RECORDS PROVIDED
>>>>

-- ==== Sys2Proof/Machine/Lanes.lean ====
section
/-!
DEFINITION. Sys2Proof/Machine/Lanes.lean: serial lanes and Ethernet ports (chapter 17, R431 to R450), the flow entries of
R142, and the ARP and IGMP functions of a lane (R337, R338, R444).
-/

namespace Sys2Proof.Machine

/-- Codes of LSTATE and DCAUSE. -/
def LState.off : Nat := 0
def LState.train : Nat := 1
def LState.locking : Nat := 2
def LState.up : Nat := 3
def LState.backoff : Nat := 4
def LState.test : Nat := 5

/-- Timers of a lane: lock time, max_wait_timer, back-off, 10 s in UP. -/
def Timer.laneLock (l : Nat) : Nat := timerKey 19 l
def Timer.laneTrain (l : Nat) : Nat := timerKey 20 l
def Timer.laneBackoff (l : Nat) : Nat := timerKey 21 l
def Timer.laneUp (l : Nat) : Nat := timerKey 22 l

def State.lane (s : State) (l : Nat) : Lane := Tab.get {} s.lanes l
def State.setLane (s : State) (l : Nat) (x : Lane) : State := { s with lanes := Tab.put {} s.lanes l x }

def State.lstate (s : State) (l : Nat) : Nat := s.get (F.lnkStatLstate l)
def State.bonded (s : State) (l : Nat) : Bool := s.is (F.lnkQCfgBond (l / 4))

/-- The lane that names the port of lane l, and the lanes of that port (R432). -/
def State.portLane (s : State) (l : Nat) : Nat := if s.bonded l then l / 4 * 4 else l
def State.portLanes (s : State) (l : Nat) : List Nat :=
  if s.bonded l then [l / 4 * 4, l / 4 * 4 + 1, l / 4 * 4 + 2, l / 4 * 4 + 3] else [l]

/-- Ethernet modes are E10 and E25, Morvolos modes MV3 and MV6. -/
def State.laneEthernet (s : State) (l : Nat) : Bool :=
  Nat.beq (s.get (F.lnkCfgMode l)) 1 || Nat.beq (s.get (F.lnkCfgMode l)) 2
def State.laneMorvolos (s : State) (l : Nat) : Bool :=
  Nat.beq (s.get (F.lnkCfgMode l)) 3 || Nat.beq (s.get (F.lnkCfgMode l)) 4

/-- The lane's port is up (R434). -/
def State.laneUp (s : State) (l : Nat) : Bool := Nat.beq (s.lstate (s.portLane l)) LState.up

/-- n frames are handed to the lane: sent, or discarded while it is DOWN (R434, R443). -/
def State.laneTx (s : State) (l n : Nat) : State :=
  let p := s.portLane l
  if s.laneUp l then s.bump (F.lnkCntTxFrames p) n else s.bump (F.lnkCntTxDisc p) n

/-! What names a lane -/

/-- A source that is enabled: out of IDLE. -/
def State.srcOn (s : State) (i : Nat) : Bool := !Nat.beq (s.get (F.ingSrcStatState i)) 0

/-- Source path x of source i is enabled on the lane (R141). -/
def State.srcPathOn (s : State) (i x l : Nat) : Bool :=
  s.srcOn i && s.is (F.ingSrcPathEn i x) && Nat.beq (s.get (F.ingSrcPathLane i x)) l

/-- Audio flow f is enabled with path x on the lane (R167): path B where it merges. -/
def State.aflOn (s : State) (f x l : Nat) : Bool :=
  s.is (F.ingAflCfgEn f) && (if Nat.beq x 0 then Nat.beq (s.get (F.ingAflCfgLaneA f)) l
    else s.is (F.ingAflCfgMerge f) && Nat.beq (s.get (F.ingAflCfgLaneB f)) l)

/-- PTP domain d is enabled on the lane (R122). -/
def State.domOn (s : State) (d l : Nat) : Bool := s.is (F.timDomCfgEn d) && Nat.beq (s.get (F.timDomCfgLane d)) l

/-- Egress path x of channel n is admitted on the lane (R335). -/
def State.egrOn (s : State) (n x l : Nat) : Bool :=
  s.is (F.egrChStatAdm n) && s.ais (F.egrPathCfgEn n x) && Nat.beq (s.aget (F.egrPathCfgLane n x)) l

/-- Some enabled ingest path, audio flow, egress path, PTP domain or Morvolos source names the lane's port (R433,
R447). -/
def State.laneInUse (s : State) (l : Nat) : Bool :=
  let p := s.portLane l
  (List.range 512).any (fun i => s.srcPathOn i 0 p || s.srcPathOn i 1 p)
    || (List.range 32).any (fun f => s.aflOn f 0 p || s.aflOn f 1 p)
    || (List.range 256).any (fun n => s.egrOn n 0 p || s.egrOn n 1 p)
    || s.domOn 0 p || s.domOn 1 p

/-- The flow entries in use on a lane's port (R142, R432). -/
def State.flowCount (s : State) (l : Nat) : Nat :=
  ((List.range 512).filter (fun i => s.srcPathOn i 0 l)).length + ((List.range 512).filter (fun i => s.srcPathOn i 1 l)).length
    + ((List.range 32).filter (fun f => s.aflOn f 0 l)).length + ((List.range 32).filter (fun f => s.aflOn f 1 l)).length
    + ([0, 1].filter (fun d => s.domOn d l)).length

def State.flowLimit (s : State) (l : Nat) : Nat := if s.bonded l then 128 else 32

/-- Does a UDP frame match a flow entry of the lane (R141, R142, R121)? -/
def State.flowMatch (s : State) (l : Nat) (f : Frame) : Bool :=
  (List.range 512).any (fun i => [0, 1].any (fun x =>
      s.srcPathOn i x l && Nat.beq (s.get (F.ingSrcGrpAddr i x)) f.dip && Nat.beq (s.get (F.ingSrcUdpPort i x)) f.dport
        && Nat.beq (s.get (F.ingSrcPathVlan i x)) f.vlan
        && (Nat.beq (s.get (F.ingSrcFltAddr i x)) 0 || Nat.beq (s.get (F.ingSrcFltAddr i x)) f.src)))
    || (List.range 32).any (fun a =>
      Nat.beq (s.get (F.ingAflUdpPort a)) f.dport
        && ((s.aflOn a 0 l && Nat.beq (s.get (F.ingAflGrpAAddr a)) f.dip)
          || (s.aflOn a 1 l && Nat.beq (s.get (F.ingAflGrpBAddr a)) f.dip)))
    || [0, 1].any (fun d => s.domOn d l && Nat.beq (s.get (F.timDomCfgVlan d)) f.vlan
      && (Nat.beq f.dport 319 || Nat.beq f.dport 320))

/-! IGMP and ARP -/

/-- An IPv4 multicast address. -/
def multicast (a : Nat) : Bool := Nat.beq (a / 2 ^ 28) 14

/-- 224.0.1.129, the PTP group. -/
def ptpGroup : Nat := 0xE0000181

/-- The groups that the module reports on a lane, each with its VLAN (R143, R338): multicast source paths, audio flows
and the PTP group. -/
def State.groupsOn (s : State) (l : Nat) : List (Nat × Nat) :=
  ((List.range 512).flatMap (fun i => ([0, 1].filter (fun x => s.srcPathOn i x l && multicast (s.get (F.ingSrcGrpAddr i x)))).map
      (fun x => (s.get (F.ingSrcPathVlan i x), s.get (F.ingSrcGrpAddr i x)))))
    ++ ((List.range 32).filter (fun f => s.aflOn f 0 l && multicast (s.get (F.ingAflGrpAAddr f)))).map
      (fun f => (0, s.get (F.ingAflGrpAAddr f)))
    ++ ((List.range 32).filter (fun f => s.aflOn f 1 l && multicast (s.get (F.ingAflGrpBAddr f)))).map
      (fun f => (0, s.get (F.ingAflGrpBAddr f)))
    ++ ([0, 1].filter (fun d => s.domOn d l)).map (fun d => (s.get (F.timDomCfgVlan d), ptpGroup))

/-- Kinds of a report: 0 a path is enabled or its lane came up, 1 a path is disabled, 2 an answer to a query. -/
def State.igmpChange (s : State) (l vlan group kind : Nat) : State :=
  if multicast group then
    { s with igmp := s.igmp ++ [⟨l, vlan, some group, s.get F.egrCtlRobust, kind, s.now⟩] }
  else s

/-- The lane reports every group again (R444), or leaves them all (R359). -/
def State.igmpAll (s : State) (l kind : Nat) : State :=
  (s.groupsOn l).foldl (fun s g => s.igmpChange l g.1 g.2 kind) s

/-- IGMP_REPORT_TIMER (R338): the scheduled report at place i is sent; a state change is sent again 1 s later until ROBUST
sendings have gone. -/
def State.igmpSend (s : State) (i : Nat) : State :=
  match s.igmp[i]? with
  | some g =>
    let t := s.advance g.due
    let up := t.laneUp g.lane
    let t1 := (t.laneTx g.lane 1).cond up (fun s => s.sat (F.egrLnCntIgmpTx (s.portLane g.lane)) 1)
    if Nat.ble g.left 1 then { t1 with igmp := t1.igmp.eraseIdx i }
    else { t1 with igmp := t1.igmp.set i { g with left := g.left - 1, due := g.due + 1000000000 } }
  | none => s

def execIgmpReportTimer (i : Nat) (s : State) : Host.Outcome State Fault Refusal := .next (s.igmpSend i)

/-- Is a VLAN identifier used on the lane by an enabled path, flow or domain (R337)? -/
def State.vlanUsed (s : State) (l vlan : Nat) : Bool :=
  (List.range 512).any (fun i => [0, 1].any (fun x => s.srcPathOn i x l && Nat.beq (s.get (F.ingSrcPathVlan i x)) vlan))
    || (List.range 256).any (fun n => [0, 1].any (fun x => s.egrOn n x l && Nat.beq (s.aget (F.egrPathCfgVlan n x)) vlan))
    || [0, 1].any (fun d => s.domOn d l && Nat.beq (s.get (F.timDomCfgVlan d)) vlan)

<<<<

AIM OF THE EXERCISE
Quote the data above verbatim from its first line to the line that includes "up (R434). -/", with both boundary lines retained.

RESPONSE AREA
-- ==== Sys2Proof/Machine/Lanes.lean ====
section
/-!
DEFINITION. Sys2Proof/Machine/Lanes.lean: serial lanes and Ethernet ports (chapter 17, R431 to R450), the flow entries of
R142, and the ARP and IGMP functions of a lane (R337, R338, R444).
-/

namespace Sys2Proof.Machine

/-- Codes of LSTATE and DCAUSE. -/
def LState.off : Nat := 0
def LState.train : Nat := 1
def LState.locking : Nat := 2
def LState.up : Nat := 3
def LState.backoff : Nat := 4
def LState.test : Nat := 5

/-- Timers of a lane: lock time, max_wait_timer, back-off, 10 s in UP. -/
def Timer.laneLock (l : Nat) : Nat := timerKey 19 l
def Timer.laneTrain (l : Nat) : Nat := timerKey 20 l
def Timer.laneBackoff (l : Nat) : Nat := timerKey 21 l
def Timer.laneUp (l : Nat) : Nat := timerKey 22 l

def State.lane (s : State) (l : Nat) : Lane := Tab.get {} s.lanes l
def State.setLane (s : State) (l : Nat) (x : Lane) : State := { s with lanes := Tab.put {} s.lanes l x }

def State.lstate (s : State) (l : Nat) : Nat := s.get (F.lnkStatLstate l)
def State.bonded (s : State) (l : Nat) : Bool := s.is (F.lnkQCfgBond (l / 4))

/-- The lane that names the port of lane l, and the lanes of that port (R432). -/
def State.portLane (s : State) (l : Nat) : Nat := if s.bonded l then l / 4 * 4 else l
def State.portLanes (s : State) (l : Nat) : List Nat :=
  if s.bonded l then [l / 4 * 4, l / 4 * 4 + 1, l / 4 * 4 + 2, l / 4 * 4 + 3] else [l]

/-- Ethernet modes are E10 and E25, Morvolos modes MV3 and MV6. -/
def State.laneEthernet (s : State) (l : Nat) : Bool :=
  Nat.beq (s.get (F.lnkCfgMode l)) 1 || Nat.beq (s.get (F.lnkCfgMode l)) 2
def State.laneMorvolos (s : State) (l : Nat) : Bool :=
  Nat.beq (s.get (F.lnkCfgMode l)) 3 || Nat.beq (s.get (F.lnkCfgMode l)) 4

/-- The lane's port is up (R434). -/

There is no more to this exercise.